-- ==== Sys2Proof/Tests/Slice0.lean ====
section
/-! SUPPORT. The model's own tests. Every expected value is taken from spec/95_test_vectors.md (its number stands beside
the test) or worked out by hand from the rule named; none of them is the model's own answer. After them, for each
statement with hypotheses, a concrete case that meets all of them. -/

namespace Sys2Proof.Tests

open Sys2Proof Sys2Proof.Machine

/-! ### Helpers -/

/-- The next state of an outcome. -/
def nextOf (o : Host.Outcome State Fault Refusal) : Option State :=
  match o with
  | .next s => some s
  | .fault _ => none
  | .refused _ => none

/-- The fault of an outcome. -/
def faultOf (o : Host.Outcome State Fault Refusal) : Option Fault :=
  match o with
  | .next _ => none
  | .fault f => some f
  | .refused _ => none

/-- The instruction a word decodes to. -/
def decoded (strict : Bool) (w : Word) : Option Instr :=
  match decodeWord strict w with
  | .ok i => some i
  | .error _ => none

/-- The error of a word. -/
def failed (strict : Bool) (w : Word) : Option DecodeError :=
  match decodeWord strict w with
  | .ok _ => none
  | .error e => some e

/-- The state after loading a text. -/
def loaded (text : List Char) : Option State := nextOf (loadText false text)

/-- `addi x0, x0, 0`, as filler for programs of a given length. -/
def filler : Decoded := { instr := .addi 0#5 0#5 0#12 0#3, raw := 0x00000013#32 }

/-- Reset with `x1`, `x2` and the pc set, and a program of `n` fillers. -/
def start (x1 x2 : Word) (pc : Word := 0#32) (n : Nat := 1) : State :=
  { ((State.reset.setReg 1#5 x1).setReg 2#5 x2).setPc pc with program := List.replicate n filler }

/-- `start` with one decoded instruction as the program. -/
def startWith (d : Decoded) (x1 x2 : Word) : State := { start x1 x2 with program := [d] }

/-! ### Well-formedness: each check refuses an ill-formed term (30_encoding.md R57) -/

theorem test_wf_strict_addi : (Instr.addi 1#5 0#5 5#12 4#3).wf true = false := by decide
theorem test_wf_strict_lw : (Instr.lw 3#5 2#5 0#12 0#3).wf true = false := by decide
theorem test_wf_strict_sw : (Instr.sw 2#5 1#5 0#7 0#5 0#3).wf true = false := by decide
theorem test_wf_default : (Instr.addi 1#5 0#5 5#12 4#3).wf false = true ∧ (Instr.lw 3#5 2#5 0#12 0#3).wf false = true ∧
    (Instr.sw 2#5 1#5 0#7 0#5 0#3).wf false = true := by decide

/-! ### Decoding: words written out from the encodings of spec/opcode_table.json and 30_encoding.md R48 to R57 -/

/-- 95_test_vectors.md E1. -/
theorem test_decode_add : decoded true 0b0000000_00010_00001_000_00011_0110011#32 = some (.add 3#5 1#5 2#5) := by decide
/-- 2.1, field extraction of `0x402081B3`. -/
theorem test_decode_sub : decoded true 0b0100000_00010_00001_000_00011_0110011#32 = some (.sub 3#5 1#5 2#5) := by decide
theorem test_decode_and : decoded true 0b0000000_11111_00001_111_00011_0110011#32 = some (.and 3#5 1#5 31#5) := by decide
theorem test_decode_or : decoded true 0b0000000_00010_10000_110_00011_0110011#32 = some (.or 3#5 16#5 2#5) := by decide
/-- V-D20, V-D17. -/
theorem test_decode_addi : decoded true 0b000000000101_00000_000_00001_0010011#32 = some (.addi 1#5 0#5 5#12 0#3) ∧
    decoded false 0b000000000101_00000_100_00001_0010011#32 = some (.addi 1#5 0#5 5#12 4#3) := by decide
/-- V-D21, V-D18. -/
theorem test_decode_lw : decoded true 0b000000000000_00010_010_00011_0000011#32 = some (.lw 3#5 2#5 0#12 2#3) ∧
    decoded false 0b000000000000_00010_000_00011_0000011#32 = some (.lw 3#5 2#5 0#12 0#3) := by decide
/-- 2.1, field extraction of `0x02112023`; V-D19. -/
theorem test_decode_sw : decoded true 0b0000001_00001_00010_010_00000_0100011#32 = some (.sw 2#5 1#5 1#7 0#5 2#3) ∧
    decoded false 0b0000000_00001_00010_000_00000_0100011#32 = some (.sw 2#5 1#5 0#7 0#5 0#3) := by decide
/-- V-BI4. -/
theorem test_decode_beq : decoded true 0b1000000_00010_00001_000_00000_1100011#32 =
    some (.beq 1#5 2#5 0b1000000#7 0#5) := by decide
/-- 2.1, field extraction of `0xFE209CE3`. -/
theorem test_decode_bne : decoded true 0b1111111_00010_00001_001_11001_1100011#32 =
    some (.bne 1#5 2#5 0b1111111#7 0b11001#5) := by decide
/-- V-D6 to V-D9 and E7. -/
theorem test_decode_bad_opcode : failed false 0#32 = some (.unsupportedOpcode 0#7) ∧
    failed false 0xFFFFFFFF#32 = some (.unsupportedOpcode 0b1111111#7) ∧
    failed true 0x00000073#32 = some (.unsupportedOpcode 0b1110011#7) ∧
    failed false 0x0000000F#32 = some (.unsupportedOpcode 0b0001111#7) ∧
    failed false 0x000000B7#32 = some (.unsupportedOpcode 0b0110111#7) := by decide
/-- V-D10 to V-D14. -/
theorem test_decode_bad_funct_r :
    failed false 0b0000001_00010_00001_000_00011_0110011#32 = some (.unsupportedFunct 0b0110011#7 0#3 (some 1#7)) ∧
    failed false 0b0000000_00010_00001_001_00011_0110011#32 = some (.unsupportedFunct 0b0110011#7 1#3 (some 0#7)) ∧
    failed false 0b0100000_00010_00001_111_00011_0110011#32 = some (.unsupportedFunct 0b0110011#7 7#3 (some 0b0100000#7)) ∧
    failed false 0b0100000_00010_00001_110_00011_0110011#32 = some (.unsupportedFunct 0b0110011#7 6#3 (some 0b0100000#7)) ∧
    failed false 0b1000000_00010_00001_000_00011_0110011#32 = some (.unsupportedFunct 0b0110011#7 0#3 (some 0b1000000#7)) := by
  decide
/-- V-D15, V-D16, and V-D17 to V-D19 when strict. -/
theorem test_decode_bad_funct_other :
    failed false 0x0020A063#32 = some (.unsupportedFunct 0b1100011#7 2#3 none) ∧
    failed false 0x0020F063#32 = some (.unsupportedFunct 0b1100011#7 7#3 none) ∧
    failed true 0x00504093#32 = some (.unsupportedFunct 0b0010011#7 4#3 none) ∧
    failed true 0x00010183#32 = some (.unsupportedFunct 0b0000011#7 0#3 none) ∧
    failed true 0x00110023#32 = some (.unsupportedFunct 0b0100011#7 0#3 none) := by decide
/-- E1, V-D2 (a carriage return), V-D4, V-D23, V-D24. -/
theorem test_line_check :
    wordOfLine "00000000001000001000000110110011".toList = some 0x002081B3#32 ∧
    wordOfLine "00000000001000001000000110110011\r".toList = none ∧
    wordOfLine "00000000001000001000000110110012".toList = none ∧
    wordOfLine "0000000000000000000000001011011x".toList = none ∧ wordOfLine "0000000000100000".toList = none := by decide
/-- Encoding gives the words of 95_test_vectors.md back. -/
theorem test_encode : encode (.add 3#5 1#5 2#5) = 0x002081B3#32 ∧ encode (.sub 3#5 1#5 2#5) = 0x402081B3#32 ∧
    encode (.and 3#5 1#5 2#5) = 0x0020F1B3#32 ∧ encode (.or 3#5 1#5 2#5) = 0x0020E1B3#32 ∧
    encode (.addi 1#5 0#5 5#12 0#3) = 0x00500093#32 ∧ encode (.lw 3#5 2#5 0#12 2#3) = 0x00012183#32 ∧
    encode (.sw 2#5 1#5 1#7 0#5 2#3) = 0x02112023#32 ∧ encode (.beq 0#5 0#5 0#7 8#5) = 0x00000463#32 ∧
    encode (.bne 1#5 2#5 0b1111111#7 0b11001#5) = 0xFE209CE3#32 := by decide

━━━

PROBLEM TO WORK ON:
Find the line with "theorem test_decode_and : decoded" in the entries above. Retype it and each line after it, exactly, through the line with "V-D20, V-D17. -/", and stop there.

YOUR RESPONSE:
theorem test_decode_and : decoded true 0b0000000_11111_00001_111_00011_0110011#32 = some (.and 3#5 1#5 31#5) := by decide
theorem test_decode_or : decoded true 0b0000000_00010_10000_110_00011_0110011#32 = some (.or 3#5 16#5 2#5) := by decide
/-- V-D20, V-D17. -/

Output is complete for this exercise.